また国内ダイカスト求人動向を振り返ると、2008年9月のリーマンショック発生時は翌月の10月に求人数は前月比2割減と即反映された。リーマン後は月を追うごとに大幅減少し、2009年5月は件数19件、採用数26人と過去最低を記録。回復に転じたのは2010年9月で、発生から丸2年かかった。

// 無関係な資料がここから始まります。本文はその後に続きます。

-- ==== Sys2Proof/Machine/Logic.lean ====
section
/-! DEFINITION. Logic, bit and predicate instructions, OP 0x20 and 0x21 (R195 to R199). -/

namespace Sys2Proof.Machine

/-- A predicate instruction: A inverted under MD[0], B under MD[1]; a literal gives IMM[0] (R199). -/
def opLogic (i : Instr) (f : Fields) (v : Bool → Bool → Bool) : Op :=
  opPred i f fun s l =>
    (v ((s.srcA i f l % 2 == 1) != f.md.getLsbD 0) ((s.srcB i f l % 2 == 1) != f.md.getLsbD 1), flagNone)

/-- AND (R196). -/
def execAnd (f : Fields) (s : State) : Host.Outcome State Fault Refusal :=
  runInstr f (opAlu2 (.and f) f fun a b => noFlag (aluAnd (tyBits f) a b)) s

/-- OR (R196). -/
def execOr (f : Fields) (s : State) : Host.Outcome State Fault Refusal :=
  runInstr f (opAlu2 (.or f) f fun a b => noFlag (aluOr (tyBits f) a b)) s

/-- XOR (R196). -/
def execXor (f : Fields) (s : State) : Host.Outcome State Fault Refusal :=
  runInstr f (opAlu2 (.xor f) f fun a b => noFlag (aluXor (tyBits f) a b)) s

/-- ANDN (R196). -/
def execAndn (f : Fields) (s : State) : Host.Outcome State Fault Refusal :=
  runInstr f (opAlu2 (.andn f) f fun a b => noFlag (aluAndn (tyBits f) a b)) s

/-- NOT (R196). -/
def execNot (f : Fields) (s : State) : Host.Outcome State Fault Refusal :=
  runInstr f (opAlu1 (.not f) f fun a => noFlag (aluNot (tyBits f) a)) s

/-- SHL (R196). -/
def execShl (f : Fields) (s : State) : Host.Outcome State Fault Refusal :=
  runInstr f (opAlu2 (.shl f) f fun a n => noFlag (aluShl (tyBits f) a n)) s

/-- SHR (R196). -/
def execShr (f : Fields) (s : State) : Host.Outcome State Fault Refusal :=
  runInstr f (opAlu2 (.shr f) f fun a n => noFlag (aluShr (tyBits f) a n)) s

/-- SAR (R196). -/
def execSar (f : Fields) (s : State) : Host.Outcome State Fault Refusal :=
  runInstr f (opAlu2 (.sar f) f fun a n => noFlag (aluSar (tyBits f) a n)) s

/-- ROT (R196). -/
def execRot (f : Fields) (s : State) : Host.Outcome State Fault Refusal :=
  runInstr f (opAlu2 (.rot f) f fun a n => noFlag (aluRot (tyBits f) a n)) s

/-- SHF (R196): MD 0 left, 1 right. -/
def execShf (f : Fields) (s : State) : Host.Outcome State Fault Refusal :=
  runInstr f (opAlu3 (.shf f) f fun a b c => noFlag (aluShf (f.md = 1) (tyBits f) a b c)) s

/-- BFE (R197). -/
def execBfe (f : Fields) (s : State) : Host.Outcome State Fault Refusal :=
  runInstr f (opAlu2 (.bfe f) f fun a c => noFlag (aluBfe f.ty.signed (tyBits f) a c)) s

/-- BFI (R197). -/
def execBfi (f : Fields) (s : State) : Host.Outcome State Fault Refusal :=
  runInstr f (opAlu3 (.bfi f) f fun a b c => noFlag (aluBfi (tyBits f) a b c)) s

/-- POPC (R196). -/
def execPopc (f : Fields) (s : State) : Host.Outcome State Fault Refusal :=
  runInstr f (opAlu1 (.popc f) f fun a => noFlag (aluPopc (tyBits f) a)) s

/-- CLZ (R196). -/
def execClz (f : Fields) (s : State) : Host.Outcome State Fault Refusal :=
  runInstr f (opAlu1 (.clz f) f fun a => noFlag (aluClz (tyBits f) a)) s

/-- CTZ (R196). -/
def execCtz (f : Fields) (s : State) : Host.Outcome State Fault Refusal :=
  runInstr f (opAlu1 (.ctz f) f fun a => noFlag (aluCtz (tyBits f) a)) s

/-- BREV (R196). -/
def execBrev (f : Fields) (s : State) : Host.Outcome State Fault Refusal :=
  runInstr f (opAlu1 (.brev f) f fun a => noFlag (aluBrev (tyBits f) a)) s

/-- PRMT (R198). -/
def execPrmt (f : Fields) (s : State) : Host.Outcome State Fault Refusal :=
  runInstr f (opAlu3 (.prmt f) f fun a b c => noFlag (aluPrmt a b c)) s

/-- PAND (R199). -/
def execPand (f : Fields) (s : State) : Host.Outcome State Fault Refusal :=
  runInstr f (opLogic (.pand f) f fun a b => a && b) s

/-- POR (R199). -/
def execPor (f : Fields) (s : State) : Host.Outcome State Fault Refusal :=
  runInstr f (opLogic (.por f) f fun a b => a || b) s

/-- PXOR (R199). -/
def execPxor (f : Fields) (s : State) : Host.Outcome State Fault Refusal :=
  runInstr f (opLogic (.pxor f) f fun a b => a != b) s

/-- PMOV (R199). -/
def execPmov (f : Fields) (s : State) : Host.Outcome State Fault Refusal :=
  runInstr f (opLogic (.pmov f) f fun a _ => a) s

end Sys2Proof.Machine
end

一方、過去最多を記録した2018年8月実績は募集件数669件、採用人数1339人に達し、地域別偏りもなく全国各地で上昇した。生産量増ペースに人手が追いつかない状態が続き、「賃金水準を段階的に引き上げても人手が全く集まらない」といった深刻な人材難にあった。採用人数は2017年8月から初めて統計開始以来の1千人台に乗り、その後も増え続け、2018年4月から初の1200人台、8月に1300人台と、統計開始から短期間で過去最大の伸び率を記録した。

なお、日本の人口は2040年代後半から1億人を割り込み、2060年頃には9千万人を割り込み、そのうち4割が65歳以上になるとの予測がある。15歳以上65歳未満の生産年齢人口も1990年代をピークに減少傾向が続き、就業支援や外国人労働者の受け入れだけではカバーできないスピードで人手不足が進行。中小企業白書によると中堅・中小企業数は2007年に420万社あったが、2027年には約350万社に減るとした試算が出ている。超少子高齢化といった人口構造上から、2020年代は人手不足に起因した倒産・廃業が数を増すことが予想されている。